Supplementary Materials
S1. FER Baseline Comparison
Five FER-specialized models — PosterV2 (κ = 0.878), MobileViT (κ = 0.848), EfficientNet (κ = 0.823), BEiT (κ = 0.713), EmoNet (κ = 0.665) — were evaluated on the same 1,440 images. FER models achieve higher classification accuracy than most VLMs but show near-zero or negative arousal correlations (r = .126–.448). The complementary performance profiles — FER dominance in classification and valence, VLM dominance in arousal — suggest fundamentally different processing strategies, though the comparison is not strictly equivalent due to VLMs’ access to categorical labels during arousal rating via the context-carry design.
Table S1. Combined VLM and FER model ranking (11 models).
| Rank | Model | Type | Thinking | Accuracy | κ |
|---|---|---|---|---|---|
| 1 | PosterV2 | FER | — | 0.899 | 0.878 |
| 2 | Gemini 2.5 Flash | VLM | Yes | 0.881 | 0.855 |
| 3 | MobileViT | FER | — | 0.875 | 0.848 |
| 4 | EfficientNet | FER | — | 0.854 | 0.823 |
| 5 | GPT-4o-mini | VLM | No | 0.812 | 0.766 |
| 6 | Qwen3-VL-4B | VLM | Yes | 0.806 | 0.764 |
| 7 | BEiT | FER | — | 0.766 | 0.713 |
| 8 | Gemma3-12B | VLM | No | 0.761 | 0.698 |
| 9 | EmoNet | FER | — | 0.731 | 0.665 |
| 10 | Gemma3-4B | VLM | No | 0.726 | 0.646 |
| 11 | LLaMA-3.2-11B | VLM | No | 0.613 | 0.458 |
S2. FER Valence and Arousal Statistics
Table S2. Valence prediction: FER models.

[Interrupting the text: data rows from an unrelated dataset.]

-- ==== Sys2Proof/Machine/State/Plane.lean ====
section
/-! DEFINITION. The state of hampers and groves, of the mesh links between cores and of the service
mesh (02, 04, 07 of spec/). Plain data only. -/

namespace Sys2Proof.Machine

/-- A control word in the issue queue (R171, R172): `pushed` is the grove cycle of its push, `scalar` and
`aset` the scalar values of its SEQ and AGU fields that travel with it (R171). -/
structure QWord where
  word   : BitVec 256 := 0
  pushed : Nat := 0
  scalar : BitVec 32 := 0
  aset   : BitVec 16 := 0
  pc     : BitVec 25 := 0              -- its address, and Almanac and tick of its push (R732)
  alm    : BitVec 64 := 0
  tick   : Nat := 0
  deriving DecidableEq, Repr

/-- An active hardware loop (R179 to R183): its counter number, latched count, iteration index, first
and last body words, and the call depth at which it began. -/
structure Loop where
  k     : BitVec 2
  n     : Nat
  index : Nat
  first : BitVec 25
  last  : BitVec 25
  depth : Nat
  deriving DecidableEq, Repr

/-- A hold at which a hamper waits (R44 to R51): target, grove cycle in which it reached issue, and
whether the wait has been acted on by an abort. -/
structure HoldWait where
  target : BitVec 64
  at_    : Nat
  alm    : BitVec 64                   -- Almanac when the hold reached the point of issue (R197)
  deriving DecidableEq, Repr

/-- An instruction-cache line (R192 to R194): its program line number (word address / 8), its eight
words, the lock, and the order of last use. -/
structure IcLine where
  line   : BitVec 21
  words  : List (BitVec 256)
  locked : Bool
  used   : Nat
  deriving DecidableEq, Repr

/-- A preload in progress (R193). -/
structure Preload where
  line : BitVec 21
  left : Nat
  lock : Bool
  deriving DecidableEq, Repr

/-- One hamper's sequencer (R142 to R221, R350 to R352, R364). -/
structure Hamper where
  state      : BitVec 3 := 0
  cmdRefused : Bool := false
  pc         : BitVec 25 := 0          -- SEQ_PC: bit 24 LIB, bits [23:0] ADDR
  fault      : BitVec 64 := 0          -- SEQ_FAULT
  holdBase   : BitVec 64 := 0
  holdPos    : BitVec 64 := 0
  abortCfg   : BitVec 64 := 0          -- SEQ_ABORT_CFG
  progBase   : BitVec 64 := 0          -- SEQ_PROG_BASE
  scalars    : SMap (BitVec 32) := []
  lcs        : SMap (BitVec 32) := []
  icCfg      : BitVec 64 := 0          -- stored fields of SEQ_IC_PRELOAD
  icMisses   : BitVec 32 := 0
  icFlags    : BitVec 2 := 0           -- LOCK_FULL, PRELOAD_REFUSED
  icLines    : List IcLine := []
  icClock    : Nat := 0
  icMiss     : Option (BitVec 21) := none
  preload    : Option Preload := none
  auditAlm   : BitVec 64 := 0
  auditTag   : BitVec 64 := 0
  paramReady : Bool := false
  paramAct   : Bool := false           -- bank that SGETP reads
  params     : SMap (BitVec 32) := []  -- keyed by 64 × bank + entry
  wd         : BitVec 64 := 0          -- SEQ_WD
  iq         : List QWord := []
  loops      : List Loop := []         -- innermost first
  calls      : List (BitVec 25) := []  -- top first
  pushFrom   : Nat := 0                -- first grove cycle in which the front end may push
  smad       : Option (BitVec 4 × Nat) := none  -- SMAD result register and its push cycle
  stopped    : Bool := false           -- the front end has pushed END or was stopped (R189, R199)
  swapWait   : Bool := false           -- the front end waits for a PSWAP to issue (R177)
  lastIssue  : Nat := 0                -- one more than the grove cycle of the latest issue attempt
  waitUntil  : Nat := 0                -- schedule cycle, over all intervals, from which issue resumes after a WAIT
  hold       : Option HoldWait := none
  refused    : Nat := 0                -- consecutive refused cycles (R350)
  refusedAt  : BitVec 64 := 0          -- the refused condition, in SEQ_WD's layout
  stalls     : Nat := 0                -- refused cycles of the word at the head (R732)
  wdFired    : Bool := false           -- the watchdog has fired in this run of refusals
  badEnd     : Bool := false           -- a BAD_END to report at the next hold (R96)
  stepPush   : Bool := false           -- a STEP command's word has still to be pushed
  stepOne    : Bool := false           -- a STEP command's word has still to issue
  acted      : Bool := false           -- has acted on the pending abort request
  loaded     : Bool := false           -- marked loaded by the loader (R773)
  podSeen    : BitVec 64 := 0          -- pod deferrals already in HOLD_BASE (R72)
  fresh      : SetBits := (0, [])      -- W1C bits set in the latest cycle that set any (R11)
  departAt   : Option (Nat × Bool) := none -- period in which it departed, and whether that period began on or after the count (R173)
  deriving DecidableEq, Repr

/-- A grove (R39 to R67, R184, R731 to R737): its cycle counting, hold and overrun records, library store, and sampler (02, 04, 15). -/
structure Grove where
  leapCount  : BitVec 64 := 0          -- GROVE_LEAPS
  catchCount : BitVec 64 := 0          -- GROVE_CATCHUP
  timeFlags  : BitVec 64 := 0
  ovr        : BitVec 64 := 0          -- GROVE_OVR
  ovrFirst   : BitVec 64 := 0
  ovrCycle   : Nat := 0                -- cycle of the first overrun (R59)
  leaps      : List (Nat × Nat) := []  -- recent leaps, newest first: first period and cycle number
  lostLeaps  : Nat := 0                -- earlier leaps
  lost       : Nat := 0                -- periods in which the grove was gated, but for a gating under way
  gatedAt    : Nat := 0                -- period at which the grove was last gated
  relCycle   : Nat := 0                -- cycle of the latest release
  catches    : Nat := 0                -- catch-up cycles since the release
  lastCatch  : Nat := 0                -- one more than the latest catch-up cycle
  allCatches : Nat := 0                -- catch-up cycles before the release
  interval   : Nat := 0                -- releases since the schedule started
  lib        : SMap (BitVec 256) := []
  libRefused : Bool := false
  fresh      : SetBits := (0, [])      -- W1C bits set in the latest cycle that set any (R11)
  ctr        : SMap Nat := []          -- event totals by event code (R722)
  pmc        : Pmc := {}
  samp       : Sampler := {}
  deriving DecidableEq, Repr

/-- One half-flit pair on the mesh (R318) with what its credits need: the sender's send end, the word
records of its words, and the links and boundaries it has passed (R334). -/
structure Flit where
  w0      : BitVec 64 := 0
  w1      : BitVec 64 := 0
  valid   : BitVec 2 := 0
  poison  : BitVec 2 := 0
  badPar  : BitVec 2 := 0              -- words whose parity does not match their data (R324)
  side    : BitVec 12 := 0
  last    : Bool := true               -- the last flit of its tuple (R329)
  ids     : List Nat := []
  hops    : Nat := 0
  groves  : Nat := 0
  fields  : Nat := 0
  deriving DecidableEq, Repr

/-- A flit that reaches input `input` (0 north, 1 east, 2 south, 3 west) of a core's router in the
schedule cycle `due` of its grove, counted over all intervals. -/
structure LinkFlit where
  core  : CoreId
  input : Nat
  due   : Nat
  flit  : Flit
  deriving DecidableEq, Repr

/-- A flit in a crossing buffer (R63, R64): presented in schedule cycle `count` of interval
`interval` of the receiving core's grove. -/
structure CrossFlit where
  core     : CoreId
  input    : Nat
  interval : Nat
  count    : Nat
  flit     : Flit
  deriving DecidableEq, Repr

/-- A flit that has left the mesh on an edge output in frame slot `slot` and reaches its edge port
(R414, R417). -/
structure EdgeFlit where
  core   : CoreId
  output : Nat
  slot   : Nat
  flit   : Flit
  deriving DecidableEq, Repr

/-- A mesh word that has not given its credit back (R332): its sender and the grove that times it, the
credits it consumed, the copies of it still in flight or queued, the sender's schedule cycle from
which the credits may be used if the copies left are only discarded, and the cycle of the last pop so far. -/
structure MeshWord where
  id     : Nat
  src    : Source
  grove  : GroveId
  credit : Nat
  copies : Nat
  due    : Option Nat
  popAt  : Nat := 0
  deriving DecidableEq, Repr

/-- Credits on their way back (R332): usable by the sender from its grove's schedule cycle `due`,
counted over all intervals. -/
structure CreditBack where
  src   : Source
  grove : GroveId
  n     : Nat
  due   : Nat
  deriving DecidableEq, Repr

/-- The data mesh between cores (R317 to R332, R414, R417). -/
structure Mesh where
  links    : List LinkFlit := []
  crossing : List CrossFlit := []
  edges    : List EdgeFlit := []
  words    : List MeshWord := []
  credits  : List CreditBack := []
  nextId   : Nat := 0
  deriving DecidableEq, Repr

/-- Who asked for a service-mesh access (R354, R355). -/
inductive SvcFrom where
  | host (w : Width)
  | manager
  | core (c : CoreId)
  deriving DecidableEq, Repr

/-- A service access to a scratchpad row that waits for an idle port cycle (R112, R356, R778). -/
structure SvcAccess where
  who     : SvcFrom
  core    : CoreId
  offset  : BitVec 20
  write   : Bool
  data    : BitVec 64
  poison  : Bool
  started : Nat                        -- grove cycle of the first attempt
  width   : Width := .full             -- all of the word, or one half of it (R6)
  merge   : Option (Nat × Entry) := none -- port cycle and decoded row of the merge's read
  deriving DecidableEq, Repr

/-- The pending core-plane abort request (R196 to R203): A, and force-stop. -/
structure AbortReq where
  at_   : BitVec 64
  force : Bool
  deriving DecidableEq, Repr

/-- The core plane (R20 to R24, R196 to R203, R354 to R356). -/
structure Plane where
  cores   : SMap Core := []
  hamperDflt : Hamper := {}            -- the state of every hamper that `hampers` does not list
  hampers : SMap Hamper := []
  groves  : SMap Grove := []
  mesh    : Mesh := {}
  svc     : List SvcAccess := []
  abort   : Option AbortReq := none
  departTick : Option Nat := none      -- real tick of the latest departure (R88)
  launch  : Bool := false              -- an accepted departure count has not yet been reached (R82, R85)
  deriving DecidableEq, Repr

end Sys2Proof.Machine
end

| Model | Pearson r | MAE |
|---|---|---|
| MobileViT | .950 | 0.916 |
| EfficientNet | .940 | 1.063 |
| EmoNet | .928 | 0.795 |
Table S3. Arousal prediction: FER models.
| Model | Pearson r | MAE |
|---|---|---|
| EfficientNet | .448 | 1.696 |
| MobileViT | .409 | 1.864 |
| EmoNet | .126 | 1.369 |
FER arousal predictions are presented separately because FER models predict arousal directly from pixels without intermediate categorical representations, operating under a fundamentally different information regime than VLMs and humans, who both process categorical emotion before dimensional intensity.